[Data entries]
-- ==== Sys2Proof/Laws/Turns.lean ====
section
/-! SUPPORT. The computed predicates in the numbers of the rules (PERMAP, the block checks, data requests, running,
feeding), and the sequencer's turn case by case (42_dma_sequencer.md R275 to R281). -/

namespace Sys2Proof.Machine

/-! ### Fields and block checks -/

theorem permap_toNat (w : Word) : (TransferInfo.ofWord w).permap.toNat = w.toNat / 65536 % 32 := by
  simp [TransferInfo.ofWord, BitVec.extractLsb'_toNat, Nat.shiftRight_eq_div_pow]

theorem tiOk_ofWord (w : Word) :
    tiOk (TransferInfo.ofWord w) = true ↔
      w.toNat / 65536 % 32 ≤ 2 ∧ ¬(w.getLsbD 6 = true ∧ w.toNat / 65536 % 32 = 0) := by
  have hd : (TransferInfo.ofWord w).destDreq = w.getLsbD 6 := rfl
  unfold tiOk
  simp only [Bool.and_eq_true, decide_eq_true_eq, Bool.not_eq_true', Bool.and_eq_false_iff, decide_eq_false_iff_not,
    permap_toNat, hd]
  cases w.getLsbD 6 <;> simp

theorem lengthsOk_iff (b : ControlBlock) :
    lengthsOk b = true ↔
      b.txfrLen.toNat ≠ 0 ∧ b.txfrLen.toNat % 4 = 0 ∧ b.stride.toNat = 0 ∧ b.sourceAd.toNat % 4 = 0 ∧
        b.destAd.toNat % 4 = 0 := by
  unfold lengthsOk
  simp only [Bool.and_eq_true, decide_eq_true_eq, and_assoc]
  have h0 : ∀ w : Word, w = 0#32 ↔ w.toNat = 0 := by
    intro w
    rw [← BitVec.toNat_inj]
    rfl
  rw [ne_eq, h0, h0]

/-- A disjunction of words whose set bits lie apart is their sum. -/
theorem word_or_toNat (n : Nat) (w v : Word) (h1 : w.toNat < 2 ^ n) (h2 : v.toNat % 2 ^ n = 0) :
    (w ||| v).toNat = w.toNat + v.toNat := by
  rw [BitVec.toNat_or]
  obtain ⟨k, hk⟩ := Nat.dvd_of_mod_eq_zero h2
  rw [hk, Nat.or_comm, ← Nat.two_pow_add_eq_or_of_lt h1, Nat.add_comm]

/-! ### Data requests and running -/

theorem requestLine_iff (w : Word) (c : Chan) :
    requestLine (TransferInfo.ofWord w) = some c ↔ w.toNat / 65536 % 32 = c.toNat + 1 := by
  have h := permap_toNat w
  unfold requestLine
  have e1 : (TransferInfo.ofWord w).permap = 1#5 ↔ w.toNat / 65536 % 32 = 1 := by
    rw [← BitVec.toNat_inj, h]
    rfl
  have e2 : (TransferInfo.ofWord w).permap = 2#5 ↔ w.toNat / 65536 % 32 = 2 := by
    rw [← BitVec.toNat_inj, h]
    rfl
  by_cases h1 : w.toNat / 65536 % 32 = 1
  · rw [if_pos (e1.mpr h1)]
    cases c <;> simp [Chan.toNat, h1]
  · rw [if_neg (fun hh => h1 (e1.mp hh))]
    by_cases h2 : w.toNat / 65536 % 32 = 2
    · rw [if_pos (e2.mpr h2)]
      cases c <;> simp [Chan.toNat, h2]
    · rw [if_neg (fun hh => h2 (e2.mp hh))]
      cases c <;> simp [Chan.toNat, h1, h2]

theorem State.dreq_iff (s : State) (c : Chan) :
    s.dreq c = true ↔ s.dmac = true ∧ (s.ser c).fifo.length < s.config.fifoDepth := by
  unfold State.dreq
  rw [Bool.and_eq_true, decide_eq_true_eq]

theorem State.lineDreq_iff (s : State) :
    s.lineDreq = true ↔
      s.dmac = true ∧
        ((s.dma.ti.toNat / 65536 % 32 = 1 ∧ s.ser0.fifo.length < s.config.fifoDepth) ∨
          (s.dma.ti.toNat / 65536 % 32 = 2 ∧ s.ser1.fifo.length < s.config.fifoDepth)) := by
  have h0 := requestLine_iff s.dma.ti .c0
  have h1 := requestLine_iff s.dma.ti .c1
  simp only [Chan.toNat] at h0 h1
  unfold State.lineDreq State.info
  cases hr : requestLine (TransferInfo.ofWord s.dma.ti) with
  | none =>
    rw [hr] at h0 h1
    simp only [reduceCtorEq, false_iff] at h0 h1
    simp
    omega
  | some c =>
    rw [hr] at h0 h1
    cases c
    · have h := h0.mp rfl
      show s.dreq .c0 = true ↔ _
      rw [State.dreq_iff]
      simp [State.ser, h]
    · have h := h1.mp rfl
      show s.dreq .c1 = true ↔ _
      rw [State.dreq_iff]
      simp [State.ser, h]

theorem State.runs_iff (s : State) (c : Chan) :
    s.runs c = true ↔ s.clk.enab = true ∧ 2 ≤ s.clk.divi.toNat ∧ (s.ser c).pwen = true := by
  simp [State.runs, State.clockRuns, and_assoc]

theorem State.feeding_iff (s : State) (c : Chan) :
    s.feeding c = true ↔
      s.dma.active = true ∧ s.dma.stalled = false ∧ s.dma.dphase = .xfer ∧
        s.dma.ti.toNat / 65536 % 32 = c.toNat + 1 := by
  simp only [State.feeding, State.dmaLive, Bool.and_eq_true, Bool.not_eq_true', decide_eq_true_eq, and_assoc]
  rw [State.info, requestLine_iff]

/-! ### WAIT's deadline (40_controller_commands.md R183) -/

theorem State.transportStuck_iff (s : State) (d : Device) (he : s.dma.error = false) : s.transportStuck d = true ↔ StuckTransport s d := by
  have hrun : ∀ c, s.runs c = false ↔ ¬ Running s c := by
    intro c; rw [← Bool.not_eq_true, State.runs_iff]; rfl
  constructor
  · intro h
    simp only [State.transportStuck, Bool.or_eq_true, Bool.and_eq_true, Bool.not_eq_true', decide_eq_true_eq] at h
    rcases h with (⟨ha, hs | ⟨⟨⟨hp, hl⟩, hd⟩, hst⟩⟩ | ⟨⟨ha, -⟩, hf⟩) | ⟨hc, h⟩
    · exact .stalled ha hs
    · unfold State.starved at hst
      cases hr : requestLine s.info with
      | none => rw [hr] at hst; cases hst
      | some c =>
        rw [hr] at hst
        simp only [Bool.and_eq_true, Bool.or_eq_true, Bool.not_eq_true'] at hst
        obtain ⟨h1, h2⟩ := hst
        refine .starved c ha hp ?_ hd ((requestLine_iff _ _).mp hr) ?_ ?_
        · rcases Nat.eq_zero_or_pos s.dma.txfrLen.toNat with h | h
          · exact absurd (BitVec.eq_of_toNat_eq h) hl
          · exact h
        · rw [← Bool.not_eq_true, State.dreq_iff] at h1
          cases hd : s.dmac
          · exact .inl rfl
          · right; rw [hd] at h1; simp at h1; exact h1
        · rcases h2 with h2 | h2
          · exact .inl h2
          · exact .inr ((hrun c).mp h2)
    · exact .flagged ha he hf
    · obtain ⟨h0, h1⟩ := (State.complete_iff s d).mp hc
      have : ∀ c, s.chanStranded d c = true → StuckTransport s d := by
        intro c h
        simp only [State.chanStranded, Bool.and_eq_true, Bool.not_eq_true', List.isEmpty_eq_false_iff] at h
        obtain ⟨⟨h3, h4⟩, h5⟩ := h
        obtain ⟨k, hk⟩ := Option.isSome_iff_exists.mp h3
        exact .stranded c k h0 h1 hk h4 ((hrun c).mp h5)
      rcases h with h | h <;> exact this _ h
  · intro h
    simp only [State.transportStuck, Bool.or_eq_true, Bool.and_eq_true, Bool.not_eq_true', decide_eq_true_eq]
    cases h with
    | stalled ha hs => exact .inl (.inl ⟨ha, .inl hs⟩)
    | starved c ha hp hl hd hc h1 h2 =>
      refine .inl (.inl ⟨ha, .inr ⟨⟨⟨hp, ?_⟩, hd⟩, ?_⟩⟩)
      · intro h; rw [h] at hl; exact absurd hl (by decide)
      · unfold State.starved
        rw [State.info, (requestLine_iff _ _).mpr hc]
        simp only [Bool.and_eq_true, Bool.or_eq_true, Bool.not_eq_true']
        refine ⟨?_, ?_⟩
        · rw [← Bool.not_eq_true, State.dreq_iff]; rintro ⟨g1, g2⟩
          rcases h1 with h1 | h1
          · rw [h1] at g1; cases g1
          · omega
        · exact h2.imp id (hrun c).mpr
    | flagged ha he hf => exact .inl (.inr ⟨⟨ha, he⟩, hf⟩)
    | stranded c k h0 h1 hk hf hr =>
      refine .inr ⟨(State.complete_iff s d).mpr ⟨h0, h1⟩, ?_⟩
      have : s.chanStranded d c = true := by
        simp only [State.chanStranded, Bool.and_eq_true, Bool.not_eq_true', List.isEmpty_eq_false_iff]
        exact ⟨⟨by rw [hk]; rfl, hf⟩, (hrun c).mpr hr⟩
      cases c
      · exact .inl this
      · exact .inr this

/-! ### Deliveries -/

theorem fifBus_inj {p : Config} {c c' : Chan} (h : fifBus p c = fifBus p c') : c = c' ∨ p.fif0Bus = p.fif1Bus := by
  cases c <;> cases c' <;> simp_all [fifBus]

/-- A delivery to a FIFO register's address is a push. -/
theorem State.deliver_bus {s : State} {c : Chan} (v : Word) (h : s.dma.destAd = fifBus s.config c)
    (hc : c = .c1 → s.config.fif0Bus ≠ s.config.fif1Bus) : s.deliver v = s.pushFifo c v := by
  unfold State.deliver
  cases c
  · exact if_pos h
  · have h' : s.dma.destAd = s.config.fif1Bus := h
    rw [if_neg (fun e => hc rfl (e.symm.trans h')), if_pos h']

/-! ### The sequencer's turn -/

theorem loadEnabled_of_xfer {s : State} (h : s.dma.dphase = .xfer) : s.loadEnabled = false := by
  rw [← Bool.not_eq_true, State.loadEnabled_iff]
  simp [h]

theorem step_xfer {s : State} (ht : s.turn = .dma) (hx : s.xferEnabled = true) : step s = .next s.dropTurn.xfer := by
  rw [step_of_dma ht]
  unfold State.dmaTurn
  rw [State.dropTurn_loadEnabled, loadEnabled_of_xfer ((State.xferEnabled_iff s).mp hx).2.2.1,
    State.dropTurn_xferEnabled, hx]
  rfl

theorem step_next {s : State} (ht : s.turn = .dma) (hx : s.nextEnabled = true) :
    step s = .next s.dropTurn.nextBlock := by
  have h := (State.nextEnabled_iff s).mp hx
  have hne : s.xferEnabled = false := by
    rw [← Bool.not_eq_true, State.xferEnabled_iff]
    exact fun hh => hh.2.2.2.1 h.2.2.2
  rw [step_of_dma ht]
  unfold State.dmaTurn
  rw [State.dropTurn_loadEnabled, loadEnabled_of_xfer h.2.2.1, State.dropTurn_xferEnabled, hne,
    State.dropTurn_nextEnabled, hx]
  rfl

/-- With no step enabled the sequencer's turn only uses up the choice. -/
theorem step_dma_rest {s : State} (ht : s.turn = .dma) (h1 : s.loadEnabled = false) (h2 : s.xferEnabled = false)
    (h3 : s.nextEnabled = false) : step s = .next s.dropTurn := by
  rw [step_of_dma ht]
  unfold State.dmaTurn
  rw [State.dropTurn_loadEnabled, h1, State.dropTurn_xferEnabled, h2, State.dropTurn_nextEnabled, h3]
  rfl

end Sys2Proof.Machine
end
---
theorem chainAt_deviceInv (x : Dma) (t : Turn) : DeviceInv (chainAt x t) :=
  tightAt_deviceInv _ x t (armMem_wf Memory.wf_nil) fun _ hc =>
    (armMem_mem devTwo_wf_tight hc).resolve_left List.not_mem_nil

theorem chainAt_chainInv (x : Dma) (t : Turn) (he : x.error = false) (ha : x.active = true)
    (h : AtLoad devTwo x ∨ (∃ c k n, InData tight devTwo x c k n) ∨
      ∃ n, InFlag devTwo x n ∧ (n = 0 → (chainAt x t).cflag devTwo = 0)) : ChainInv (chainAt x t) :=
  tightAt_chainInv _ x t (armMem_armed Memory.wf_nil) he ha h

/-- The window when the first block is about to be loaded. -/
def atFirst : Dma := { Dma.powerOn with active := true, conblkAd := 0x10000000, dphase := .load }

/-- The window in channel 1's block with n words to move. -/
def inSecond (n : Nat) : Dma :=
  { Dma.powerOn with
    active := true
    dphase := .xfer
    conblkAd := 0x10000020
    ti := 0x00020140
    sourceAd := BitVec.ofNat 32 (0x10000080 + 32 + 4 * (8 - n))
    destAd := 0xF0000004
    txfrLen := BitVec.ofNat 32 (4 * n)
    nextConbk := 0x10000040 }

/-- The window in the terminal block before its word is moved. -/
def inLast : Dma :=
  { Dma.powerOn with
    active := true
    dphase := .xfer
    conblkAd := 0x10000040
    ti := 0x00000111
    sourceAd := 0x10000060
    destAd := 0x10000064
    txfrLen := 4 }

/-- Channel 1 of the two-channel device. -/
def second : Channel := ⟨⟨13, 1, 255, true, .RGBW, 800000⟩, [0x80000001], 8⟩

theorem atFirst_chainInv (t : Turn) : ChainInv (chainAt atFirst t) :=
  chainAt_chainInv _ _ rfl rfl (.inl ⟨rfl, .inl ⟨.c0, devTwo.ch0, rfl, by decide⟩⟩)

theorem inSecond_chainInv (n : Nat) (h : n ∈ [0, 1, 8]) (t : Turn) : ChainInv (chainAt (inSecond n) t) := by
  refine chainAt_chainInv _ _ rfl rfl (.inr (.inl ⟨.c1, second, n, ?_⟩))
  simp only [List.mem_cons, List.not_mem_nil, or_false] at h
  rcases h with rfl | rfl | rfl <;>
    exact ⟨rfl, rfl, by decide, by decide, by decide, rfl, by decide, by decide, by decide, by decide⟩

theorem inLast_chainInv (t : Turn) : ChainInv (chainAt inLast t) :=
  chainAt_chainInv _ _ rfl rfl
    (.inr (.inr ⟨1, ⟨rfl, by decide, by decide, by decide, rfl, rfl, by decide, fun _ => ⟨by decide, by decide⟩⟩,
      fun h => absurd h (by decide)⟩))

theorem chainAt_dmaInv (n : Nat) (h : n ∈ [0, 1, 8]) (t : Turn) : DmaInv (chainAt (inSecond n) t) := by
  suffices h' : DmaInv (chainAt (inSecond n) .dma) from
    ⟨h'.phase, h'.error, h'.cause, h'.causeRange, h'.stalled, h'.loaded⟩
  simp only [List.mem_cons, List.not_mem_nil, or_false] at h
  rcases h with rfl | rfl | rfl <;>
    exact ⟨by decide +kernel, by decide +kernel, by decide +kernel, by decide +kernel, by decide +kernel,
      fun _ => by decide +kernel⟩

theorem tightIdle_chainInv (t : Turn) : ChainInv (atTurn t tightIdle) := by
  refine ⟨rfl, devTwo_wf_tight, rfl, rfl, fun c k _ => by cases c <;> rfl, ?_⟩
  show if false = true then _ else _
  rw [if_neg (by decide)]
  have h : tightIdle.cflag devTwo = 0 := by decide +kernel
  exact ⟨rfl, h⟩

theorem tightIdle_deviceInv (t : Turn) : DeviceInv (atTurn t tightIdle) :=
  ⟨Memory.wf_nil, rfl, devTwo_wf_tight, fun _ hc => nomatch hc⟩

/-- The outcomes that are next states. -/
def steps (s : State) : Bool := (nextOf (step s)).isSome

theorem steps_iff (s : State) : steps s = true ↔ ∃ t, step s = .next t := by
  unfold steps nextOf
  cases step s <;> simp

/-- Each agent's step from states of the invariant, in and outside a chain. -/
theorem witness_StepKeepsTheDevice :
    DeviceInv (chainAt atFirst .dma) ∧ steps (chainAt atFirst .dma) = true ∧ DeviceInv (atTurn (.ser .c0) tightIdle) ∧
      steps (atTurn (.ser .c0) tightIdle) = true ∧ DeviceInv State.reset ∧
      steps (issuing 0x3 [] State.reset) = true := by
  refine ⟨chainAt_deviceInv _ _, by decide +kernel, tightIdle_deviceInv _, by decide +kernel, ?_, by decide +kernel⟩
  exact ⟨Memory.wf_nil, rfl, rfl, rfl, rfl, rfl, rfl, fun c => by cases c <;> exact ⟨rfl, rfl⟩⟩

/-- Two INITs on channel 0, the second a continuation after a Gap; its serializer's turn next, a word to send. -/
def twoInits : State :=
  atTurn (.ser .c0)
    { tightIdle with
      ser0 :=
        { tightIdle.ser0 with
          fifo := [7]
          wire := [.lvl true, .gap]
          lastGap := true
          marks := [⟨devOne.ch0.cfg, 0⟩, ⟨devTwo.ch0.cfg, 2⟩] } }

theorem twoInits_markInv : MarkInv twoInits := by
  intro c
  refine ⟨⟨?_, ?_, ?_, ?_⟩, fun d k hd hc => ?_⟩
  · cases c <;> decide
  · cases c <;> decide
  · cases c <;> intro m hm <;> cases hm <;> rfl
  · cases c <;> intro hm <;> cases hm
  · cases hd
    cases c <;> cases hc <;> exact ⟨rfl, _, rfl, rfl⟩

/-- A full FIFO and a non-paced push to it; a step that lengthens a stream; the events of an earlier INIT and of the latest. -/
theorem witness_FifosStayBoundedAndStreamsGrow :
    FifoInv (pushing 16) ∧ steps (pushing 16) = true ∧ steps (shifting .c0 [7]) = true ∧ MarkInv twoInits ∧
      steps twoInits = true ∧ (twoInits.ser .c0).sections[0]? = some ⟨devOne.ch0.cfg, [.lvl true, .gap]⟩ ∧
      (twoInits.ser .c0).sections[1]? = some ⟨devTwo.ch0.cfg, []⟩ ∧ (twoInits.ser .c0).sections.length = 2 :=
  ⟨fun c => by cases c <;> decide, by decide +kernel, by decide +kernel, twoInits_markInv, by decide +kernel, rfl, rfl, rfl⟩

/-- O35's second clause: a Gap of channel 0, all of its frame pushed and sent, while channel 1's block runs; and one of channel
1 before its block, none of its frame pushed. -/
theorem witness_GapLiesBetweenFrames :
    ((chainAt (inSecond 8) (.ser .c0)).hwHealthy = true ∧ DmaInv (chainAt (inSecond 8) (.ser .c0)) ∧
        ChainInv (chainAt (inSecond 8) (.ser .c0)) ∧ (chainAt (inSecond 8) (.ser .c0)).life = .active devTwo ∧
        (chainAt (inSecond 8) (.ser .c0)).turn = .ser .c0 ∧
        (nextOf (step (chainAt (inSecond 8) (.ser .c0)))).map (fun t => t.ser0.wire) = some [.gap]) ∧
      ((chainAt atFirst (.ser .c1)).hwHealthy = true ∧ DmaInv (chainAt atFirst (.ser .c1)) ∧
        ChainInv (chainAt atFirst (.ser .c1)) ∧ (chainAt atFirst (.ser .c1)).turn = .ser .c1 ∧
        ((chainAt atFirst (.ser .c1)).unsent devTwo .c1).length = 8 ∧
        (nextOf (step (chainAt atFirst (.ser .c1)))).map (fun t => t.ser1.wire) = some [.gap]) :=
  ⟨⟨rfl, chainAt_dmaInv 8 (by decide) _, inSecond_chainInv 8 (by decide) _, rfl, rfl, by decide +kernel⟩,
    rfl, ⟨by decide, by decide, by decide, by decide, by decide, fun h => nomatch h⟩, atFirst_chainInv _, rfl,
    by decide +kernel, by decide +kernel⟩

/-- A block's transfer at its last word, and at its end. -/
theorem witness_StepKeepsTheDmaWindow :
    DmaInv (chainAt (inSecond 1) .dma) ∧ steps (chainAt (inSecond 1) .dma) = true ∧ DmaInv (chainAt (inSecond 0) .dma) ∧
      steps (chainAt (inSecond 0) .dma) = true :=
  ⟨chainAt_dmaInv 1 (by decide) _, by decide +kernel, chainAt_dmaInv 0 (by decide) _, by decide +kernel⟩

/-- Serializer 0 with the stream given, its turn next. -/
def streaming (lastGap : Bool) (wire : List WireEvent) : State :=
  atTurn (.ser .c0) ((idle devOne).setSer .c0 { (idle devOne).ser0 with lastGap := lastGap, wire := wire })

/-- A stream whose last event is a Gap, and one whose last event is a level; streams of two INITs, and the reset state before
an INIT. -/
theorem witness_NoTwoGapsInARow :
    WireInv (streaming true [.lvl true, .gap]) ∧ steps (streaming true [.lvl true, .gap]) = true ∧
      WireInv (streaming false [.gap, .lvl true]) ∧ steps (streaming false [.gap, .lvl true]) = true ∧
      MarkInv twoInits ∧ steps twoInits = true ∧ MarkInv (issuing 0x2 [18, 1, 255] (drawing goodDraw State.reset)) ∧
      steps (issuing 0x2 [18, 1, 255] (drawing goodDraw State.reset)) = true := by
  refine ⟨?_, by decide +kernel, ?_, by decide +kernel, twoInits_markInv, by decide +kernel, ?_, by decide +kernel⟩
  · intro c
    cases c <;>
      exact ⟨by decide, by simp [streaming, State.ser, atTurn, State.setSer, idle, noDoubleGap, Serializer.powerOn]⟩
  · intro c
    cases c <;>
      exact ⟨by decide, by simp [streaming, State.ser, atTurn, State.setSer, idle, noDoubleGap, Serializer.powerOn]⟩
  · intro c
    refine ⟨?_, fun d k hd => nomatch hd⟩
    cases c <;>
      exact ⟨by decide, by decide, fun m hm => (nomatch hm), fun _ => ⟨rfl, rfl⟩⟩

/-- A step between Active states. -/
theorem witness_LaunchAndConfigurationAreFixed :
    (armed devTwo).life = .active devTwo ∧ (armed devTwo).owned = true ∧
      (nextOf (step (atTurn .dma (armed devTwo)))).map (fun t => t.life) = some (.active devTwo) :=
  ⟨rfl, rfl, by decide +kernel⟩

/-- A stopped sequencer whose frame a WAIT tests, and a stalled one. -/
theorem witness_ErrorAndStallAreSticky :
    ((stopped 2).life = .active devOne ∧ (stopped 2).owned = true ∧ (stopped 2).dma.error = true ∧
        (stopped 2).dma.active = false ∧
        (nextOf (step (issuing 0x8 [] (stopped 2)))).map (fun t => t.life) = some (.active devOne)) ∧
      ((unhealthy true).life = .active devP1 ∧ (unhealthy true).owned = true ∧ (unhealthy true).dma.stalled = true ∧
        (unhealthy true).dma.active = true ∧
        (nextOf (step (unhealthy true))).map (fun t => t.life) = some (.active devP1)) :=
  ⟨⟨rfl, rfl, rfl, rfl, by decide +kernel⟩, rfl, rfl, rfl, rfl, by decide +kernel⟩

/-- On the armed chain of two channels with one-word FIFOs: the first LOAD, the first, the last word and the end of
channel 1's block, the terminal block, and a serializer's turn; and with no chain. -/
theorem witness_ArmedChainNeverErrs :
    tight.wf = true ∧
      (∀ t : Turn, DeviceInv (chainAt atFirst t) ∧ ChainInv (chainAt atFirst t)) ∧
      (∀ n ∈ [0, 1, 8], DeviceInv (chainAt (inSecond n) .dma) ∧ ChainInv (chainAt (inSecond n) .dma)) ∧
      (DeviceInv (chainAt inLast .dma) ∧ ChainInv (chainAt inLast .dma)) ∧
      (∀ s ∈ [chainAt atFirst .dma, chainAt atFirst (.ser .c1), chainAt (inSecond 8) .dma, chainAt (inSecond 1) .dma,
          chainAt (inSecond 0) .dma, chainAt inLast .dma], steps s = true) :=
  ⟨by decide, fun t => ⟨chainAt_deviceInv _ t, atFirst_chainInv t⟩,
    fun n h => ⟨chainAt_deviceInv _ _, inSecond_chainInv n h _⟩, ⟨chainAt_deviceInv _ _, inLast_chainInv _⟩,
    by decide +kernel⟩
--
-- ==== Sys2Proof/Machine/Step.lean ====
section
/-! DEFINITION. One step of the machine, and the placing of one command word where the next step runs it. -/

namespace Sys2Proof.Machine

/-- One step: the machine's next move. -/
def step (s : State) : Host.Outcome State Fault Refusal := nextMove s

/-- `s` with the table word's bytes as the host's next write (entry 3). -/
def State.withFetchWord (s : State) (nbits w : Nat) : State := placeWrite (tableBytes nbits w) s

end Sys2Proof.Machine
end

- [Directions for this task]:
Return all lines of the data in which the string "hwHealthy" appears.

- [Output]:
    ((chainAt (inSecond 8) (.ser .c0)).hwHealthy = true ∧ DmaInv (chainAt (inSecond 8) (.ser .c0)) ∧
      ((chainAt atFirst (.ser .c1)).hwHealthy = true ∧ DmaInv (chainAt atFirst (.ser .c1)) ∧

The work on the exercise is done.